Take 30 nude mice, inoculate the logarithmic growth phase of laryngeal cancer cells at a cell density of 1 × 10⁷/ml on the skin of the right side of the axilla of the nude mice, and inoculate at a volume of 0.2 mL for each nude mouse. When a tumor nodule is visible to the naked eye, measure the longest diameter of the tumor (a) and the short diameter (b) perpendicular to it with a vernier caliper every 3 days. The final tumor volume is calculated according to the formula V = 1/2ab², when the tumor volume Reached about 100 mm3, they were randomly divided into a control group and a treatment group, with 15 animals in each group.
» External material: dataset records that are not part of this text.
/-- PARCEL_SENT of any parcel but a CLAIM: the send tally falls, the line is idle, the entry has left the queue, and of the units
only this changes (R7, R20, R22, R25). The request that the entry is becomes sent: CAMP-REQ (R106), LINK-REQ (R115), SWITCH-REQ and
RETURN-REQ (R129, R133), MEASURE-ORDER (R91), PARAMS-REQ (R149), SCAN-ORDER (R103); a HANDOVER-REPORT is no longer queued or held
(R126). An entry that no request names any more makes none sent, which is the model's reading (assumption log, entry 17). A
SWITCH-REQ whose window ended while it was being sent begins the return with cause NO-RESULT, and a RETURN-REQ, by entry 17, fails
the return (R129, R131, R134). A sent NOTICE's entry leaves the list, or is a fresh one with its follow-on count and detail; then
the NOTICE of the lowest class and kind number not offered is built, if there is one; one that RESTART asked to remove changes no
entry; and a LINE-STATE that the fall raises is recorded first (R21, R41, R42). -/
def Obligations.SentParcelLeavesTheQueue : Prop :=
  ∀ (s : State) (a : Attempt) (e : TxEntry), s.OnLine → s.line.phase = .sending a → s.line.entry? a.serial = some e →
    e.topic ≠ 1 → (∀ f ∈ s.line.held, f.serial ≠ a.serial) → a.serial < s.line.nextSerial →
    ((∀ c, e.topic = 64 ∨ e.topic = 65 → s.ho.switch = some c → c.req = .offered a.serial → c.ended = false) →
      ∃ t, exec .parcelSent s = .next t ∧ s.EntrySent t a
        ∧ t.air = (s.reach a.tailTick).air
        ∧ t.meas = { s.meas with
            rounds :=
              if e.topic = 66 then s.meas.rounds.map (fun q => { q with req := q.req.afterSent a.serial })
              else s.meas.rounds }
        ∧ t.svc = { s.svc with
            camp := if e.topic = 56 then s.svc.camp.map (fun c => { c with req := c.req.afterSent a.serial }) else s.svc.camp
            conn := if e.topic = 57 then { s.svc.conn with req := s.svc.conn.req.afterSent a.serial } else s.svc.conn
            scan :=
              if e.topic = 68 then s.svc.scan.map (fun c => { c with order := c.order.afterSent a.serial }) else s.svc.scan }
        ∧ t.ho = { s.ho with
            report := if e.topic = 63 ∧ s.ho.report = some a.serial then none else s.ho.report
            switch :=
              if e.topic = 64 ∨ e.topic = 65 then s.ho.switch.map (fun c => { c with req := c.req.afterSent a.serial })
              else s.ho.switch }
        ∧ t.pag = { s.pag with
            info := if e.topic = 67 then s.pag.info.map (fun i => { i with req := i.req.afterSent a.serial }) else s.pag.info }
        ∧ t.calls = s.calls ∧ t.text = s.text
        ∧ (e.topic ≠ 33 → deriveLineState (s.line.sendTally - 1) s.line.listenTally = s.line.state → t.cmd = s.cmd))
    ∧ (∀ (c : Switch) (now : Tick), e.topic = 64 ∨ e.topic = 65 → s.ho.switch = some c → c.req = .offered a.serial →
      c.ended = true → c.window = none → s.PlanClear → now = (s.reach a.tailTick).now →
      (c.phase = .switch → s.svc.state = .switching →
        ∃ t id, exec .parcelSent s = .next t ∧ s.EntrySent t a ∧ t.svc = { s.svc with state := .returning }
          ∧ t.ho = { s.ho with
              switch := some
                { c with
                  phase := .return_, cause := some .noResult, latest := after now 32768, window := some id, req := .unbuilt
                  ended := false } }
          ∧ t.Offers .handover .switch id (after now 99) (after (after now 99) 16384)
          ∧ t.meas = { s.meas with
              cells := s.meas.cells.map fun d =>
                if d.key == c.target ∧ d.role ≠ .serving then
                  { d with penalty := 16, penaltyUntil := some (after now 983040) }
                else d }
          ∧ t.pag = s.pag ∧ t.calls = s.calls ∧ t.text = s.text)
      ∧ (c.phase = .return_ → s.svc.state = .returning → s.svc.needStore = s.text.exchange.needsStore →
        ∃ t id, exec .parcelSent s = .next t ∧ s.EntrySent t a ∧ t.svc.state = .scanning ∧ t.svc.reported = some .scanning
          ∧ t.svc.needPage = none ∧ t.svc.needCall = false ∧ t.svc.needText = false ∧ t.svc.needStore = false
          ∧ t.ho = Handover.reset ∧ t.calls.table = [] ∧ t.calls.timersHeld = false ∧ t.text.timersHeld = false
          ∧ (∀ o ∈ t.text.outbound, o.state = .composing) ∧ t.air.anchor = none
          ∧ t.svc.scan = some { Scan.fresh with window := some id }
          ∧ t.Offers .service .scan id (after now 99) (after (after now 99) 16384)))
    ∧ ∀ (o : NoticeOut) (st : LineState) (k l : List NoticeEntry), e.topic = 33 → s.cmd.noticeOut = some o →
      o.serial = a.serial → s.cmd.handling = false → st = deriveLineState (s.line.sendTally - 1) s.line.listenTally →
      k = (if st = s.line.state ∨ s.enabled .lineState = false then s.cmd.notices
        else recordNotice .lineState [byte st.code, byte (s.line.sendTally - 1), byte s.line.listenTally] s.cmd.notices) →
      l = (if o.void = true then k
        else k.filterMap fun n =>
          if n.kind = o.kind then
            if n.follow = 0 then none
            else some
              { kind := n.kind, count := n.follow, detail := n.followDetail, offered := false, follow := 0, followDetail := [] }
          else some n) →
      ((∀ n ∈ l, n.offered = true) →
        ∃ t, exec .parcelSent s = .next t ∧ s.EntrySent t a ∧ t.cmd = { s.cmd with notices := l, noticeOut := none }
          ∧ ∀ f, f ∈ t.line.txq ++ t.line.held ↔ f ∈ s.line.txq ++ s.line.held ∧ f.serial ≠ a.serial)
      ∧ ∀ n ∈ l, n.offered = false →
        (∀ m ∈ l, m.offered = false → m = n ∨ n.kind.cls < m.kind.cls ∨ n.kind.cls = m.kind.cls ∧ n.kind.code < m.kind.code) →
        ∃ t, exec .parcelSent s = .next t ∧ s.EntrySent t a
          ∧ t.cmd = { s.cmd with
              notices := l.map fun m => if m.kind = n.kind then { m with offered := true } else m
              noticeOut := some { serial := s.line.nextSerial, kind := n.kind, void := false } }
          ∧ s.line.Sends t.line n.kind.cls 33 ([byte s.host, byte n.kind.code, byte n.count] ++ pad8 n.detail)

/-! ### Peer claims -/

/-- CLAIM: one of length 0 is discarded; another that displaces no own window is stored in order of start tick, in place of one
with its key or while there is room for it. A full list without its key drops one of its 24 claims and the new one: of the least
urgent class, then with the latest start, then from the highest station, then with the highest window id (R69 to R71). A new claim
goes behind those with its start tick: the model's choice (assumption log, entry 34). An own window is not displaced where the
claim does not outrank it, or neither overlaps it nor arrives on its end tick while it is ACTIVE (R66, R71). -/
def Obligations.PeerClaimIsStored : Prop :=
  ∀ (s : State) (r : RxRecord), s.Receives 1 r →
    (u16 r.payload 5 = 0 → exec .claim s = .next { s with line := { s.line with rxq := s.line.rxq.tail } })
    ∧ (u16 r.payload 5 ≠ 0 → s.air.peers.any (·.sameKey (claimOf r)) = true ∨ s.air.peers.length < 24 →
      (∀ w ∈ s.air.plan, outranks r.cls r.source w.cls s.line.station = false
        ∨ overlap (claimOf r).start (claimOf r).stop w.start w.stop = false ∧ (w.state = .active → w.stop ≠ r.arrival)) →
      exec .claim s = .next
        { s with
          line := { s.line with rxq := s.line.rxq.tail }
          air := { s.air with
            peers := insertClaim (claimOf r) (s.air.peers.filter fun d => !d.sameKey (claimOf r)) } })
    ∧ ∀ p : Claim, u16 r.payload 5 ≠ 0 → s.air.peers.any (·.sameKey (claimOf r)) = false → s.air.peers.length = 24 →
      p ∈ claimOf r :: s.air.peers →
      (∀ d ∈ claimOf r :: s.air.peers, d ≠ p →
        d.cls < p.cls ∨ d.cls = p.cls ∧ (later p.start d.start = true
          ∨ p.start = d.start ∧ (d.station < p.station ∨ d.station = p.station ∧ d.id < p.id))) →
      (p = claimOf r → exec .claim s = .next s.completeRecord)
      ∧ (p ≠ claimOf r →
        (∀ w ∈ s.air.plan, outranks r.cls r.source w.cls s.line.station = false
          ∨ overlap (claimOf r).start (claimOf r).stop w.start w.stop = false ∧ (w.state = .active → w.stop ≠ r.arrival)) →
        exec .claim s = .next
          { s with
            line := { s.line with rxq := s.line.rxq.tail }
            air := { s.air with peers := insertClaim (claimOf r) (s.air.peers.filter fun d => !d.sameKey p) } })

/-- A stored claim that outranks and overlaps an own window makes it give way (R58, R71), and so does one that outranks an ACTIVE
window and arrives on its end tick, before that end is taken: that window ends at once, CUT (R66); that it does so whatever the
claim's start is the model's reading (assumption log, entry 39: DEDUCED). A WATCH that is not ACTIVE leaves the plan, YIELDED, and
is missed with reason PEER (R146, R150): a PLANNED one with nothing on the line, an OFFERED one with its CLAIM discarded or
removed, a WITHDRAW being owed where that is being sent, and a STANDING one with a WITHDRAW (R67, R68). An ACTIVE window that is
overlapped is cut to end at the claim's start, with a WITHDRAW of that end, if it is later than now; otherwise it ends at once
with a WITHDRAW as a removal, and a WATCH is missed. In LINKED the unit of a TRAFFIC window cut or ended so requests the next
chunk behind the claim: at once where the window ends no later than now + 8192, absence running from now where it has ended, and
then at the earliest tick at which the claim leaves room (R60, R117, R118). -/
def Obligations.PeerClaimDisplacesAWatch : Prop :=
  ∀ (s : State) (r : RxRecord) (w : Window), s.Receives 1 r → u16 r.payload 5 ≠ 0 → s.air.peers.length < 24 →
    s.air.plan = [w] → outranks r.cls r.source w.cls s.line.station = true →
    (∀ c : Cycle, w.kind = .watch → w.owner = .paging → s.pag.running = true →
      s.pag.cycles.find? (·.watch == some w.id) = some c →
      (w.state ≠ .active ∧ c.status = .waiting ∧ overlap (claimOf r).start (claimOf r).stop w.start w.stop = true)
        ∨ (w.state = .active ∧ c.status = .active
          ∧ (overlap (claimOf r).start (claimOf r).stop w.start w.stop = true ∧ later (claimOf r).start s.now = false
            ∨ w.stop = r.arrival)) →
      ∃ t, exec .claim s = .next t ∧ t.air.plan = [] ∧ s.Retracts t w
        ∧ (w.state = .planned ∨ w.state = .offered →
          ∀ e ∈ t.line.txq ++ t.line.held, e.topic = 2 → ∃ f ∈ s.line.txq ++ s.line.held, f.serial = e.serial)
        ∧ claimOf r ∈ t.air.peers ∧ t.pag.missed = min 255 (s.pag.missed + 1) ∧ t.pag.missReason = some .peer
        ∧ t.line.rxq = s.line.rxq.tail ∧ t.meas = s.meas ∧ t.svc = s.svc ∧ t.calls = s.calls ∧ t.text = s.text)
    ∧ (w.state = .active → overlap (claimOf r).start (claimOf r).stop w.start w.stop = true →
      later (claimOf r).start s.now = true →
      w.kind ≠ .traffic ∨ s.svc.state ≠ .linked ∨ later (claimOf r).start (after s.now 8192) = true →
      ∃ t, exec .claim s = .next t
        ∧ t.air.plan = [{ w with stop := (claimOf r).start, cut := some (.peer r.source) }] ∧ claimOf r ∈ t.air.peers
        ∧ s.Cuts t w (.peer r.source) (claimOf r).start
        ∧ t.line.rxq = s.line.rxq.tail ∧ t.meas = s.meas ∧ t.svc = s.svc ∧ t.ho = s.ho ∧ t.pag = s.pag
        ∧ t.calls = s.calls ∧ t.text = s.text)
    ∧ (w.state = .active → w.kind = .traffic → w.owner = .service → w.cls = WinKind.traffic.cls → s.svc.state = .linked →
      s.air.peers = [] →
      (overlap (claimOf r).start (claimOf r).stop w.start w.stop = true → later (claimOf r).start s.now = true →
        later (claimOf r).start (after s.now 8192) = false → s.NoWithdraw →
        ∃ t n, exec .claim s = .next t ∧ s.Cuts t w (.peer r.source) (claimOf r).start
          ∧ t.PlacesChunk n (laterOf (claimOf r).stop (after s.now 99)) ∧ t.air.plan.length = 2 ∧ t.air.peers = [claimOf r]
          ∧ t.line.rxq = s.line.rxq.tail ∧ t.meas = s.meas ∧ t.svc = s.svc ∧ t.ho = s.ho ∧ t.pag = s.pag
          ∧ t.calls = s.calls ∧ t.text = s.text)
      ∧ (overlap (claimOf r).start (claimOf r).stop w.start w.stop = true ∧ later (claimOf r).start s.now = false
          ∨ w.stop = r.arrival →
        ∃ t n, exec .claim s = .next t ∧ s.Retracts t w
          ∧ t.PlacesChunk n
            (if overlap (after s.now 99) (after (after s.now 99) 16384) (claimOf r).start (claimOf r).stop = true then
              (claimOf r).stop
            else after s.now 99)
          ∧ t.air.plan.length = 1 ∧ t.air.peers = [claimOf r]
          ∧ t.svc = { s.svc with traffic := { s.svc.traffic with since := some (s.svc.traffic.since.getD s.now) } }
          ∧ t.line.rxq = s.line.rxq.tail ∧ t.meas = s.meas ∧ t.ho = s.ho ∧ t.pag = s.pag ∧ t.calls = s.calls
          ∧ t.text = s.text))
Suspend the attenuated Salmonella carrying the NK4 gene in 10% NaHCO3, adjust the cell concentration to 1×10⁹ cells/ml, and take the corresponding bacteria 0.1 ml with gastric tube feeding once a week for 4 times in total, the control group Take an equal volume of 0.1M PBS buffer solution. One week after the treatment, the nude mice were sacrificed by cervical vertebrae removal method, the subcutaneous tumor nodules were stripped, and the tumor weight was weighed after taking pictures. The tumor tissue was fixed with 10% neutral formalin for routine HE and immunohistochemical staining.

1.11 Western Blot Detection of DKK1, Wnt1, β-Catenin Protein

RIPA lyses the tumor to extract the protein. After the protein concentration is determined by the BCA method, the protein loading buffer is added and the protein is boiled in boiling water for 10 minutes to denature the protein. Equipped with 10% separation gel and 5% concentrated gel, the concentrated gel runs at a constant pressure of 80 V for 30 minutes, and the separation gel runs at a constant pressure of 110 V for 90 minutes. Cut out the glue of the corresponding molecular weight and transfer it for 30 to 90 min at a constant current of 200mA at 4°C. 5% milk blocking solution was sealed at room temperature for 1 h. Incubate the primary antibody overnight at 4°C. After washing the excess primary antibody with TBST the next day, incubate the secondary antibody at room temperature for 1 hour, add ECL luminescent reagent dropwise, and expose and image in the imager. Image J software analyzes the gray value of each band. The experiment was repeated 3 times.

1.12 Statistical Methods

All data were processed first using Excel, and statistical analysis was performed using SPSS 23.0 software. The data are expressed as the mean ± standard deviation (x̄ +S). The paired sample t test was used to compare the means between 2 groups. One-way analysis of variance (ANOVA) was used for comparisons among multiple groups. P<0.05 was considered statistically significant.

2 Results

2.1 Morphological Changes in LSCC AMC-HN-8 Cells After Transfection

The growth state of cells was directly observed under a microscope. After transfection, the normal morphology of LSCC AMC-HN-8 cells was destroyed, and the proliferation and growth were inhibited. Microscopic observation showed that as the transfection time increased, apoptotic cells increased, and the cell morphology changed significantly. As shown in Figure 1, after the cells in the control group were cultured for 24 h, 48 h, and 72 h, the number of cells increased, adherent growth was vigorous, and the adjacent cells grew and fused together, with a full cytoplasm, clear cell profile, spindle or polygon shape, and well dispersed. After the transfected LSCC AMC-HN-8 cells were cultured for 24 h, 48 h, and 72 h, the number of visible cells gradually decreased, the cell morphology gradually became cord-like, the connection between cells was relaxed, the cells became nonadherent, granular substances increased, and the number of apoptotic cells increased.

FIGURE 1

Figure 1 Groups (A–C, G–I) are the control groups; Groups (D–F, J–L) are the transfection groups.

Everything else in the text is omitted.